Воображал, что всем обязан своему уму и своей энергии. Воображал, что сам выковал свою судьбу и что мои успехи заслужены мною. Считал себя незаурядным субъектом только потому, что сумел убедить в этом людей менее способных. Маскировка. Ухитрялся вводить в заблуждение даже Филипа.

Обман, иллюзии, которые жизнь не замедлила бы разрушить. Меня, конечно, ожидали жестокие разочарования. Я просто был бы хорошим врачом, таким, как сотни других.

13 сентября.

Нынче утром розоватая мокрота. 11 часов. Лежу, дожидаясь Жозефа, банок.

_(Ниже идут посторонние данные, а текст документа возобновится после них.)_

theorem pack (d : BitVec 7) (a : BitVec 7) (s : BitVec 1) (t : BitVec 6) (g : BitVec 2) (h : BitVec 2) : Statement (.pack d a s t g h) := by
  have := field_lt d (P := 128) rfl
  have := field_lt a (P := 128) rfl
  have := field_lt s (P := 2) rfl
  have := field_lt t (P := 64) rfl
  have := field_lt g (P := 4) rfl
  have := field_lt h (P := 4) rfl
  have hw : (wordOf 0x41 [fld d 18, fld a 11, fld s 10, fld t 4, fld g 2, fld h 0]).toNat = 2181038080 + d.toNat * 262144 + a.toNat * 2048 + s.toNat * 1024 + t.toNat * 16 + g.toNat * 4 + h.toNat * 1 :=
    wordOf_toNat _ _ (by rw [fld_eq d 18 (P := 262144) rfl, fld_eq a 11 (P := 2048) rfl, fld_eq s 10 (P := 1024) rfl, fld_eq t 4 (P := 16) rfl, fld_eq g 2 (P := 4) rfl, fld_eq h 0 (P := 1) rfl]; simp only [sum_field, sum_none]; omega) (by omega)
  have h0 : bitsAt 25 7 (wordOf 0x41 [fld d 18, fld a 11, fld s 10, fld t 4, fld g 2, fld h 0]) = BitVec.ofNat 7 0x41 := bitsAt_code (P := 33554432) (Q := 128) rfl rfl (by rw [hw]; omega)
  have h1 : bitsAt 18 7 (wordOf 0x41 [fld d 18, fld a 11, fld s 10, fld t 4, fld g 2, fld h 0]) = d := bitsAt_eq (P := 262144) (Q := 128) rfl rfl (by rw [hw]; omega)
  have h2 : bitsAt 11 7 (wordOf 0x41 [fld d 18, fld a 11, fld s 10, fld t 4, fld g 2, fld h 0]) = a := bitsAt_eq (P := 2048) (Q := 128) rfl rfl (by rw [hw]; omega)
  have h3 : bitsAt 10 1 (wordOf 0x41 [fld d 18, fld a 11, fld s 10, fld t 4, fld g 2, fld h 0]) = s := bitsAt_eq (P := 1024) (Q := 2) rfl rfl (by rw [hw]; omega)
  have h4 : bitsAt 4 6 (wordOf 0x41 [fld d 18, fld a 11, fld s 10, fld t 4, fld g 2, fld h 0]) = t := bitsAt_eq (P := 16) (Q := 64) rfl rfl (by rw [hw]; omega)
  have h5 : bitsAt 2 2 (wordOf 0x41 [fld d 18, fld a 11, fld s 10, fld t 4, fld g 2, fld h 0]) = g := bitsAt_eq (P := 4) (Q := 4) rfl rfl (by rw [hw]; omega)
  have h6 : bitsAt 0 2 (wordOf 0x41 [fld d 18, fld a 11, fld s 10, fld t 4, fld g 2, fld h 0]) = h := bitsAt_eq (P := 1) (Q := 4) rfl rfl (by rw [hw]; omega)
  refine roundTrip_one rfl h0 (by decide) ((decodeWord_41 h0).trans ?_)
  rw [decodeOp41, h1, h2, h3, h4, h5, h6]

theorem unpackWiden (d : BitVec 7) (a : BitVec 7) (k : BitVec 2) (g : BitVec 2) (h : BitVec 2) : Statement (.unpackWiden d a k g h) := by
  have := field_lt d (P := 128) rfl
  have := field_lt a (P := 128) rfl
  have := field_lt k (P := 4) rfl
  have := field_lt g (P := 4) rfl
  have := field_lt h (P := 4) rfl
  have hw : (wordOf 0x42 [fld d 18, fld a 11, fld k 4, fld g 2, fld h 0]).toNat = 2214592512 + d.toNat * 262144 + a.toNat * 2048 + k.toNat * 16 + g.toNat * 4 + h.toNat * 1 :=
    wordOf_toNat _ _ (by rw [fld_eq d 18 (P := 262144) rfl, fld_eq a 11 (P := 2048) rfl, fld_eq k 4 (P := 16) rfl, fld_eq g 2 (P := 4) rfl, fld_eq h 0 (P := 1) rfl]; simp only [sum_field, sum_none]; omega) (by omega)
  have h0 : bitsAt 25 7 (wordOf 0x42 [fld d 18, fld a 11, fld k 4, fld g 2, fld h 0]) = BitVec.ofNat 7 0x42 := bitsAt_code (P := 33554432) (Q := 128) rfl rfl (by rw [hw]; omega)
  have h1 : bitsAt 6 5 (wordOf 0x42 [fld d 18, fld a 11, fld k 4, fld g 2, fld h 0]) = BitVec.ofNat 5 0 := bitsAt_code (P := 64) (Q := 32) rfl rfl (by rw [hw]; omega)
  have h2 : bitsAt 18 7 (wordOf 0x42 [fld d 18, fld a 11, fld k 4, fld g 2, fld h 0]) = d := bitsAt_eq (P := 262144) (Q := 128) rfl rfl (by rw [hw]; omega)
  have h3 : bitsAt 11 7 (wordOf 0x42 [fld d 18, fld a 11, fld k 4, fld g 2, fld h 0]) = a := bitsAt_eq (P := 2048) (Q := 128) rfl rfl (by rw [hw]; omega)
  have h4 : bitsAt 4 2 (wordOf 0x42 [fld d 18, fld a 11, fld k 4, fld g 2, fld h 0]) = k := bitsAt_eq (P := 16) (Q := 4) rfl rfl (by rw [hw]; omega)
  have h5 : bitsAt 2 2 (wordOf 0x42 [fld d 18, fld a 11, fld k 4, fld g 2, fld h 0]) = g := bitsAt_eq (P := 4) (Q := 4) rfl rfl (by rw [hw]; omega)
  have h6 : bitsAt 0 2 (wordOf 0x42 [fld d 18, fld a 11, fld k 4, fld g 2, fld h 0]) = h := bitsAt_eq (P := 1) (Q := 4) rfl rfl (by rw [hw]; omega)
  refine roundTrip_one rfl h0 (by decide) ((decodeWord_42 h0).trans ?_)
  simp [decodeOp42, h1, h2, h3, h4, h5, h6]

Моя палата. Ненавистный маленький мирок, знакомый мне до последнего гвоздика, до тошноты. Нет такой щелочки, царапинки на этой розовой стене, следа от рамки, на которых тысячи раз не останавливался бы мой взор. И неизменные girls над зеркалом! (Которых мне, может быть, недоставало бы, если бы меня послушались и убрали их.)

Часы, долгие часы, дни, ночи на этой постели, и это я, когда-то такой деятельный!

Деятельность, активность. Я был не просто активным. У меня был культ активности, фанатический и ребяческий.

(Не хочу быть слишком суровым к своей прежней активности. Всему, что я знаю, научило меня именно действие. Столкновение лицом к лицу с реальностями. Действие воспитало меня. Даже этот кромешный ад войны я выносил так твердо лишь потому, что он вынуждал меня непрестанно к действию.)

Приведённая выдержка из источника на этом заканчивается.